● **TASK PROMPT**
What lines in the following entries hold the word "next"? Copy each one.

● **INPUT MATERIAL**
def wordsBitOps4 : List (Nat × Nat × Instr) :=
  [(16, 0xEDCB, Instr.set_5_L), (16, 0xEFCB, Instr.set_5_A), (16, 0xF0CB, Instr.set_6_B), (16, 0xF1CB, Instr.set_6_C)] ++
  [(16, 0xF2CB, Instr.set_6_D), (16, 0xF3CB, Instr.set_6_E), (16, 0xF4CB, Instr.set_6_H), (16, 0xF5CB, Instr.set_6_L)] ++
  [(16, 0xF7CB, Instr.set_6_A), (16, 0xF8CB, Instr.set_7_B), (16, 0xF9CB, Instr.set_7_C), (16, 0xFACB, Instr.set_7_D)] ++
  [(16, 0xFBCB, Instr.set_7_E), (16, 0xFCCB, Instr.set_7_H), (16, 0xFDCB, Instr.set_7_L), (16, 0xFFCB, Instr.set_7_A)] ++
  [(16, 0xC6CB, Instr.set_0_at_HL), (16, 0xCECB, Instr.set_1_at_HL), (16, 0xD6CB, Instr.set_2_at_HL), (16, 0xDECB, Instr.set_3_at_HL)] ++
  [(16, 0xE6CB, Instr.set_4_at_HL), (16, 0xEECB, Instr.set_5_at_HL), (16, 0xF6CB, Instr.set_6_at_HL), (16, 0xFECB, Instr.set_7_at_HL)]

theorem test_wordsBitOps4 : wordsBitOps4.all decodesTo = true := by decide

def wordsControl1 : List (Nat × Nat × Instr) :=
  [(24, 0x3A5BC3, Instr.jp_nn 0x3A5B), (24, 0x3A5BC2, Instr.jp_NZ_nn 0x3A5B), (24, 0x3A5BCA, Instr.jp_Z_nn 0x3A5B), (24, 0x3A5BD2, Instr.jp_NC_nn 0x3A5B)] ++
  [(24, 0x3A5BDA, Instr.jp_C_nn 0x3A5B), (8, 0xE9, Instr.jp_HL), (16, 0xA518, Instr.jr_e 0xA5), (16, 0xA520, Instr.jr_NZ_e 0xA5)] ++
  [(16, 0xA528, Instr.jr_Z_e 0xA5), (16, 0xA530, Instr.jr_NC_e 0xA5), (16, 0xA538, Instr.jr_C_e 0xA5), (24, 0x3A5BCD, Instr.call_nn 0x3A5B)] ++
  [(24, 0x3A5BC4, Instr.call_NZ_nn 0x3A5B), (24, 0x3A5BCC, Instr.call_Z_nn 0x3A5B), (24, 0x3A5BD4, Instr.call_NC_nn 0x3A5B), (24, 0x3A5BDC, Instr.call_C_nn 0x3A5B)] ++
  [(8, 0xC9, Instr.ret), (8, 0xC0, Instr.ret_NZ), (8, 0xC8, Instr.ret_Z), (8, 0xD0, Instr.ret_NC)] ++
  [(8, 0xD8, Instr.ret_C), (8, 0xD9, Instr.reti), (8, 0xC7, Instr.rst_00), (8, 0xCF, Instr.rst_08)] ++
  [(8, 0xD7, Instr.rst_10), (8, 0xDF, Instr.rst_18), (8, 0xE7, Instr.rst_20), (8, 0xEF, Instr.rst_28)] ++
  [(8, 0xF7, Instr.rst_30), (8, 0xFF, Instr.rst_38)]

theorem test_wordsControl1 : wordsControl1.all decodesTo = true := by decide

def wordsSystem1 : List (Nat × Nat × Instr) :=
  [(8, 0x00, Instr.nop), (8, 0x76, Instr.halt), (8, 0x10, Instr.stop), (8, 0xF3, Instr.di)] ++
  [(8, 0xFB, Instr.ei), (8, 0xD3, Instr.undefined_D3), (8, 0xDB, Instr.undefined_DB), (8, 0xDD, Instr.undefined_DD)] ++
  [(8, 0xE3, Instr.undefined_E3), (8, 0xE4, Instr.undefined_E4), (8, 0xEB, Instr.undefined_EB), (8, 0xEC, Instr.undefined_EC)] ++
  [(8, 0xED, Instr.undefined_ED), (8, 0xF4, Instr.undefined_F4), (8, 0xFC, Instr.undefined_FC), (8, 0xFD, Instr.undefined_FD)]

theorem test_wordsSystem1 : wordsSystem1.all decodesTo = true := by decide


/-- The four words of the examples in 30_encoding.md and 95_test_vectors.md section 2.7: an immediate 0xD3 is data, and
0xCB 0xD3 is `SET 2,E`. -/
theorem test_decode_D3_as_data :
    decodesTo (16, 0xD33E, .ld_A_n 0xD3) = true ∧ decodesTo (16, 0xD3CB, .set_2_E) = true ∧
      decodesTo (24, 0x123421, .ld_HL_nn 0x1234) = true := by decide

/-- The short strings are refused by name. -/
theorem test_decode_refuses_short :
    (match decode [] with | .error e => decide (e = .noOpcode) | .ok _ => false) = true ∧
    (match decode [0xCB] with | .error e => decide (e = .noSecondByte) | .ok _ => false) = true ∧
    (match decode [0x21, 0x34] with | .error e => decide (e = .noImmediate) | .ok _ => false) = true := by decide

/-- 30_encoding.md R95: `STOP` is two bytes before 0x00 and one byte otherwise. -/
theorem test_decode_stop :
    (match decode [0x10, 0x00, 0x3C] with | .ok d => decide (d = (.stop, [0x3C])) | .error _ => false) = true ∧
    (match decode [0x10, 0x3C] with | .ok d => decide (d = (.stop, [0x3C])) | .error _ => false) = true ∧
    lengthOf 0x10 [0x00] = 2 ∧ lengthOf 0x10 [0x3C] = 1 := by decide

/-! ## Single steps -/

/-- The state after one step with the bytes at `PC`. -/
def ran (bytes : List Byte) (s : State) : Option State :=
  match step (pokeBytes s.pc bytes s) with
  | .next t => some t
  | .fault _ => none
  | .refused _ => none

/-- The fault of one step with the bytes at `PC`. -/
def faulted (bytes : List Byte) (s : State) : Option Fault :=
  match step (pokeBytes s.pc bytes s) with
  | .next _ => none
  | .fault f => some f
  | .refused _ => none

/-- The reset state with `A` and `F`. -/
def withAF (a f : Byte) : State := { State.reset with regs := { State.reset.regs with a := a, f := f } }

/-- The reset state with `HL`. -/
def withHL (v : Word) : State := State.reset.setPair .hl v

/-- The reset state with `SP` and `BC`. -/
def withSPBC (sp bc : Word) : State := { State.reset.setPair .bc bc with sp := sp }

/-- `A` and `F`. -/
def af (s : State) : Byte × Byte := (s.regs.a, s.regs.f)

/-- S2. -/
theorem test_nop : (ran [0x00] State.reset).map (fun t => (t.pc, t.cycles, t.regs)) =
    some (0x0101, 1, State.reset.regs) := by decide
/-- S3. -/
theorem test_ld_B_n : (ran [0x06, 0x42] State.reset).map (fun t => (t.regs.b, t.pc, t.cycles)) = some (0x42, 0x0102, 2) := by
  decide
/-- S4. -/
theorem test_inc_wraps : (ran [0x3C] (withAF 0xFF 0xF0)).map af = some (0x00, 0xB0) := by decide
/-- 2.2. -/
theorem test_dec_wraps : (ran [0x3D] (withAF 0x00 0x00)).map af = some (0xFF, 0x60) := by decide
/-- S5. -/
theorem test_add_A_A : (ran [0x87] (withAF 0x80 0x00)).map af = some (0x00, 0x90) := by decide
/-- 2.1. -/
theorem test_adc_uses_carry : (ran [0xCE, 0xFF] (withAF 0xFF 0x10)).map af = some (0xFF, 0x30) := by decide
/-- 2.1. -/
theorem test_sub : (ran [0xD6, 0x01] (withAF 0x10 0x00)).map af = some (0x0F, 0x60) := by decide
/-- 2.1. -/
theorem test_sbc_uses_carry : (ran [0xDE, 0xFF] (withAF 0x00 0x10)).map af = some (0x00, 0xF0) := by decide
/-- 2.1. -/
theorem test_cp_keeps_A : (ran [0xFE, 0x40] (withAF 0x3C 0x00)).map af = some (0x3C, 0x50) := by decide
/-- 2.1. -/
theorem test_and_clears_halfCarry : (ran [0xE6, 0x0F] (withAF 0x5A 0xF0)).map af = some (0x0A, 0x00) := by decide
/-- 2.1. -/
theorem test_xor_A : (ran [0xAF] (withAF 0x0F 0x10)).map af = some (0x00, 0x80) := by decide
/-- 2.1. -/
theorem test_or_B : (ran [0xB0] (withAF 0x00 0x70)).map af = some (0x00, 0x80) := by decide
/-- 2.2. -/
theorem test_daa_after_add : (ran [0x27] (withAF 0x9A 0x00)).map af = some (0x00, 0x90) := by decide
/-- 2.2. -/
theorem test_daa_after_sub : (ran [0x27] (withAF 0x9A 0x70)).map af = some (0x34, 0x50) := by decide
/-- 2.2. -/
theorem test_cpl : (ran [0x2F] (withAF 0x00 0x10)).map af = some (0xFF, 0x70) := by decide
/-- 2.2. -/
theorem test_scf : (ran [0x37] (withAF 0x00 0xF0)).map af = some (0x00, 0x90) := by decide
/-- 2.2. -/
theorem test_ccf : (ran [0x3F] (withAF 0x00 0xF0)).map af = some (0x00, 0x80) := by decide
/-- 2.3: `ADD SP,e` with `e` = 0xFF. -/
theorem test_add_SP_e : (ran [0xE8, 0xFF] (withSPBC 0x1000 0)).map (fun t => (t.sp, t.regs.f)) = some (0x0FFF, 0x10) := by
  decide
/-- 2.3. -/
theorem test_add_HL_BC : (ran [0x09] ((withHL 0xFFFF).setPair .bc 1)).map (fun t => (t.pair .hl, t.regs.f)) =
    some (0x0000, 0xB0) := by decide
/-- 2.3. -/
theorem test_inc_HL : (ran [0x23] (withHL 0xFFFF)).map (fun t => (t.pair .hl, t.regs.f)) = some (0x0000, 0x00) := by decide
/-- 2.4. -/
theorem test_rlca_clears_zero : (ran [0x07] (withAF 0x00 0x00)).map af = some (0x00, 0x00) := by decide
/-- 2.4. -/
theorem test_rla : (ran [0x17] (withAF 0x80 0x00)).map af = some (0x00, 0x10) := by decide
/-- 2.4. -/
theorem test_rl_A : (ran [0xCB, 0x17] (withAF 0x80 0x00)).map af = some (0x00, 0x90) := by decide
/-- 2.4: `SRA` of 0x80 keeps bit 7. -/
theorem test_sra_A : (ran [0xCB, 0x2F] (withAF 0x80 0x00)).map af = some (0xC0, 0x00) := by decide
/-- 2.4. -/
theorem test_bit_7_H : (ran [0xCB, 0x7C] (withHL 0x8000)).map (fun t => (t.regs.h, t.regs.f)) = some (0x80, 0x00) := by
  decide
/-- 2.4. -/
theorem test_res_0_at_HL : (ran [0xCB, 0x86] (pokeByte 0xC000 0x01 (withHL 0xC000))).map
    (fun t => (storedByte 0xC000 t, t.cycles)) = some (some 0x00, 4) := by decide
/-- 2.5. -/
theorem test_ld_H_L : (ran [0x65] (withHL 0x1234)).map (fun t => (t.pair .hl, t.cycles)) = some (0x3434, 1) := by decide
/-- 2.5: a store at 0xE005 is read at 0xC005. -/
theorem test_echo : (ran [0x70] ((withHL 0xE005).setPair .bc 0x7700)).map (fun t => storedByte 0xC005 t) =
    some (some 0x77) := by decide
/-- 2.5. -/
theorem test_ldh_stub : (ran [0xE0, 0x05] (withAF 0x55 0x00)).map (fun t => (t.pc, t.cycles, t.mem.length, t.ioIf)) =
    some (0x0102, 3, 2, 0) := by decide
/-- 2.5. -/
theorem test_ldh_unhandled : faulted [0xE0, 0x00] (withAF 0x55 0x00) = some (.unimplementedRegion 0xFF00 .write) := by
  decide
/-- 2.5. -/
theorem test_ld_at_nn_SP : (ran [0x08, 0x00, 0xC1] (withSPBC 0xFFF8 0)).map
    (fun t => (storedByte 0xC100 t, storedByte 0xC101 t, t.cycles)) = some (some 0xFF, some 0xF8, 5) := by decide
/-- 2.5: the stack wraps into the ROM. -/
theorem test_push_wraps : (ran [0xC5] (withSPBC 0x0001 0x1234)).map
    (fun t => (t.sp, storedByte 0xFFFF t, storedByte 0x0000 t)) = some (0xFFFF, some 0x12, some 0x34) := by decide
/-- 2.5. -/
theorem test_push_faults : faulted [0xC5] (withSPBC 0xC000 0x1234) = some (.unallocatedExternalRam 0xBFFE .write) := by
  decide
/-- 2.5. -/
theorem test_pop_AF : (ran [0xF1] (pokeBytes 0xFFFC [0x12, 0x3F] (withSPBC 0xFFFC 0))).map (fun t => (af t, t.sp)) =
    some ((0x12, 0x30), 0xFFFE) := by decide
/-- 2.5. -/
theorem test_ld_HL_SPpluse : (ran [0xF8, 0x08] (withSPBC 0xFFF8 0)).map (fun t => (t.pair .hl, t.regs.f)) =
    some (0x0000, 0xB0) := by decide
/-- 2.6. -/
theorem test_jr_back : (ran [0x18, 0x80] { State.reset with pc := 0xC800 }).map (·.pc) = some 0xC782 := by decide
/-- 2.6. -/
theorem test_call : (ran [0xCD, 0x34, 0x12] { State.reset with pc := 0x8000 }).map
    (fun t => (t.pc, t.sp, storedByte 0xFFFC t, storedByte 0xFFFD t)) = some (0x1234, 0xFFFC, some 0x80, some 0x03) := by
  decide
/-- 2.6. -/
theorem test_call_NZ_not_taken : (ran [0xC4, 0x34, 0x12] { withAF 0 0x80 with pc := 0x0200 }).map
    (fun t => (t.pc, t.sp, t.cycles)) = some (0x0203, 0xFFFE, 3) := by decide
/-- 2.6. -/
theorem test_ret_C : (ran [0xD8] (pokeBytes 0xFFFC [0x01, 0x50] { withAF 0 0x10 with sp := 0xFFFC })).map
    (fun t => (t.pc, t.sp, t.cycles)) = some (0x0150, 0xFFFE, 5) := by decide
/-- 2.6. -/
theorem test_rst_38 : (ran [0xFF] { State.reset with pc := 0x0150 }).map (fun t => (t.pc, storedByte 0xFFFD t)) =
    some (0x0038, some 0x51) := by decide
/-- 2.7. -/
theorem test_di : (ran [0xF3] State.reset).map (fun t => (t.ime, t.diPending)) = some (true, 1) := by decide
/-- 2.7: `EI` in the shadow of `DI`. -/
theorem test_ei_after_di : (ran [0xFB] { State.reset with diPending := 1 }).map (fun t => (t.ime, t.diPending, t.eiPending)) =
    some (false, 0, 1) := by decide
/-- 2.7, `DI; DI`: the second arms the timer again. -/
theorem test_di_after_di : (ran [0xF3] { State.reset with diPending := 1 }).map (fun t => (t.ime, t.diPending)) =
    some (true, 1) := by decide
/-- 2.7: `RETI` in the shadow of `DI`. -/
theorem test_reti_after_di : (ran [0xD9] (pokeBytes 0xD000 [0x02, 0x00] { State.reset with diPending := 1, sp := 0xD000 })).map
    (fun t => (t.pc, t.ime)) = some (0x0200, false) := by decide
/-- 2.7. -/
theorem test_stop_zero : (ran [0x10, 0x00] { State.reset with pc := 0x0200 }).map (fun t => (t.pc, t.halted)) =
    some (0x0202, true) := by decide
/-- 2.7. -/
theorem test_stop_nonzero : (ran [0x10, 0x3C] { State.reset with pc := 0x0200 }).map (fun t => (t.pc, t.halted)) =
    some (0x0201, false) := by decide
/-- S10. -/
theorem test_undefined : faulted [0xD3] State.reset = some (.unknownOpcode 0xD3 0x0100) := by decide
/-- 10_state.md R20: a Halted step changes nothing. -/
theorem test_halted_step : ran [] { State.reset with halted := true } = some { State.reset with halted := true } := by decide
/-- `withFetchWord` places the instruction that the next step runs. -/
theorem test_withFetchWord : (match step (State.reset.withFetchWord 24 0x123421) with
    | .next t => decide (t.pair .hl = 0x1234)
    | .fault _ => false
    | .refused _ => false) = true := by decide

● **RESULT OF THIS TASK**
  | .next t => some t
  | .next _ => none
/-- `withFetchWord` places the instruction that the next step runs. -/
    | .next t => decide (t.pair .hl = 0x1234)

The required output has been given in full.